# WHAT YOU NEED TO DO:
For the records below, report how many lines include the word "gone". Only the number should appear.

[Stored data entries]
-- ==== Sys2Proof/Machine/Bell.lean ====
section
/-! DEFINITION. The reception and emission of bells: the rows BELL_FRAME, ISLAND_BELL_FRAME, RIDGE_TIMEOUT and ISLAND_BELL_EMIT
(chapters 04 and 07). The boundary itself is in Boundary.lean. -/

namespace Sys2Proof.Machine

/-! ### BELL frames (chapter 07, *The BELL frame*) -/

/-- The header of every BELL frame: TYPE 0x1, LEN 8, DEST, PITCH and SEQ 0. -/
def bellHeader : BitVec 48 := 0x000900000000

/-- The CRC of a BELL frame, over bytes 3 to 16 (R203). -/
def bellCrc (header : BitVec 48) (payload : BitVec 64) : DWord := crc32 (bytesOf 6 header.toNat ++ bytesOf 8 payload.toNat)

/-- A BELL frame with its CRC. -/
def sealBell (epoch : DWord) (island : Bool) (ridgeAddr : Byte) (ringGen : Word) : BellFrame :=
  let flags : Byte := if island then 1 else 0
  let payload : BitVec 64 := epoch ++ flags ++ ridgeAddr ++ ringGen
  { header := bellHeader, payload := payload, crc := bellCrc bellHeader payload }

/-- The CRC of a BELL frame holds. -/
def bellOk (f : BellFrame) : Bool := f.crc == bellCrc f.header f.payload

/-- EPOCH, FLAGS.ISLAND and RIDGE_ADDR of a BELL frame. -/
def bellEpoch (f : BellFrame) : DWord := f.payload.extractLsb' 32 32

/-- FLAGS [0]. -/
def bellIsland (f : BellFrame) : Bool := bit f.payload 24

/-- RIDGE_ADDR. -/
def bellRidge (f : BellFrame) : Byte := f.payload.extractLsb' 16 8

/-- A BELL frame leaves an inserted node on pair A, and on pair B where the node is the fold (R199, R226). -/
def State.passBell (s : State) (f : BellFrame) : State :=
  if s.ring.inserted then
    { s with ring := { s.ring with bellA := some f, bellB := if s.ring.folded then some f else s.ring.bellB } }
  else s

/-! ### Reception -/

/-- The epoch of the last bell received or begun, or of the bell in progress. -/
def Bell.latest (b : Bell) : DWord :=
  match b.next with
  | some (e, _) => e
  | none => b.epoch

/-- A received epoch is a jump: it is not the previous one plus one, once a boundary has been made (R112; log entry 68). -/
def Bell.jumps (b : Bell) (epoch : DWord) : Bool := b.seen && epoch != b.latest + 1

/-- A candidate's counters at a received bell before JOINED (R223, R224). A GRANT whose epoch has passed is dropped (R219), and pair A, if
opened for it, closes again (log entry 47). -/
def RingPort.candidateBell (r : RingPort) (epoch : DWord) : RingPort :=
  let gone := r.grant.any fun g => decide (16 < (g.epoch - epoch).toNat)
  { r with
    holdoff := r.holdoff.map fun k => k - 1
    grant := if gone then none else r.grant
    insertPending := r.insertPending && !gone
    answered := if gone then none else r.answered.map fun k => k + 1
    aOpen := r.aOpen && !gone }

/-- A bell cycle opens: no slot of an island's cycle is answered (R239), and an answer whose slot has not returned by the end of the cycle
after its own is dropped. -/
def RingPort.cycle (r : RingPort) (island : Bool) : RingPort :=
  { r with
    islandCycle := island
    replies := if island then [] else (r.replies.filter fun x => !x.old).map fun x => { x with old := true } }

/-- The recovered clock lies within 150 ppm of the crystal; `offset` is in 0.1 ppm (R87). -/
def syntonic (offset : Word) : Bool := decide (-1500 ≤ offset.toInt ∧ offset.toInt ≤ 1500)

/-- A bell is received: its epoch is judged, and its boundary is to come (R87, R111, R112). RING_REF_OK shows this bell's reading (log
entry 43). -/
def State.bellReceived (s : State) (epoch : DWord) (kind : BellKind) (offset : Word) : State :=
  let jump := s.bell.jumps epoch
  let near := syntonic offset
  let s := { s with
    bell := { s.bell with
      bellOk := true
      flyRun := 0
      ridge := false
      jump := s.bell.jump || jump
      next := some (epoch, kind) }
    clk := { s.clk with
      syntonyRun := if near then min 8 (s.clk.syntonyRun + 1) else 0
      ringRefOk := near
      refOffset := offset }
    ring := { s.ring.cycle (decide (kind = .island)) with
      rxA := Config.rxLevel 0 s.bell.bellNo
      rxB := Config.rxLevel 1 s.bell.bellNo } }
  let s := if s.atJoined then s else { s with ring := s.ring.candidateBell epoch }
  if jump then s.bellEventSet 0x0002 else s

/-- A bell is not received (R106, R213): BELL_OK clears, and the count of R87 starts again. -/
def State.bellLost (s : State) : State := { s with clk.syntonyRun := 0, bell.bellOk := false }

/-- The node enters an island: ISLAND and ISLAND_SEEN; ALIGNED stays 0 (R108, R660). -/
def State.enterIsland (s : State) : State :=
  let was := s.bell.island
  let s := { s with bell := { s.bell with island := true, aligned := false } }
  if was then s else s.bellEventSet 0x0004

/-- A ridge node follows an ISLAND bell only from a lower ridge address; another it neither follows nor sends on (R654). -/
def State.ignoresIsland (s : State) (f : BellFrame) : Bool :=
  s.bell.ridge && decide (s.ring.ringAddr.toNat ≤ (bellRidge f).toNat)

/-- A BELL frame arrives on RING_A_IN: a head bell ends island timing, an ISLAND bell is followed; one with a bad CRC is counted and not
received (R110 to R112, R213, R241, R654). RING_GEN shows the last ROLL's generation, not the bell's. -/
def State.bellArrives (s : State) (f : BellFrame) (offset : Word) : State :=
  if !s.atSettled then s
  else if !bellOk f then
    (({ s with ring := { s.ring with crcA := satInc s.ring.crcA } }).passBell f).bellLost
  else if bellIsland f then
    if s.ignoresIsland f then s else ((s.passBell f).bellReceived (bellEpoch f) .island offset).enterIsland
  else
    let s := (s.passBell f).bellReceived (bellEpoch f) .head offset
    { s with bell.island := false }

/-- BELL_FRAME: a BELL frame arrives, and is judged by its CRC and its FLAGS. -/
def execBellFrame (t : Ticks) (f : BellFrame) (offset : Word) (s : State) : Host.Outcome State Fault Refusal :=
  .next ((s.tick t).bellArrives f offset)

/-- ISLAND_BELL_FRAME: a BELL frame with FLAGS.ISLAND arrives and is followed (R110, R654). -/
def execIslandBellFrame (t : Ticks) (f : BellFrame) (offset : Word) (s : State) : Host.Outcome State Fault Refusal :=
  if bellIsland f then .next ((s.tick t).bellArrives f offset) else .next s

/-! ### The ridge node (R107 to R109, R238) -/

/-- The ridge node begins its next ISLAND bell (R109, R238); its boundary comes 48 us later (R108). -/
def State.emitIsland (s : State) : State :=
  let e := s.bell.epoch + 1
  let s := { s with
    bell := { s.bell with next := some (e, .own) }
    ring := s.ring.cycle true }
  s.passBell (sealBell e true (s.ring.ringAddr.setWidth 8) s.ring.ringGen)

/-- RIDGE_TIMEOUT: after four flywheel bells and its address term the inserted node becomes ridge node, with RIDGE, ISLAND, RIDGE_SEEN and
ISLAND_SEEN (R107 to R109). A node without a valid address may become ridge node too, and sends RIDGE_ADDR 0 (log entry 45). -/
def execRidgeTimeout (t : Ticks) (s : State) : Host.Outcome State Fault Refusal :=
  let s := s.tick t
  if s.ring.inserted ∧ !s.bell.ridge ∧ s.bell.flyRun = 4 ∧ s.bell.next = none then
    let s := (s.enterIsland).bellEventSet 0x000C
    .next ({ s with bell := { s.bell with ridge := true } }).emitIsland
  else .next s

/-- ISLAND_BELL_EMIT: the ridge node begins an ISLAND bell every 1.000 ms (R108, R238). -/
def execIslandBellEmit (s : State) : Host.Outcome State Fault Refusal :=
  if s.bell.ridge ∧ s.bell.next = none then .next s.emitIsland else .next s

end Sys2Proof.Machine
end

# FINAL ANSWER:
5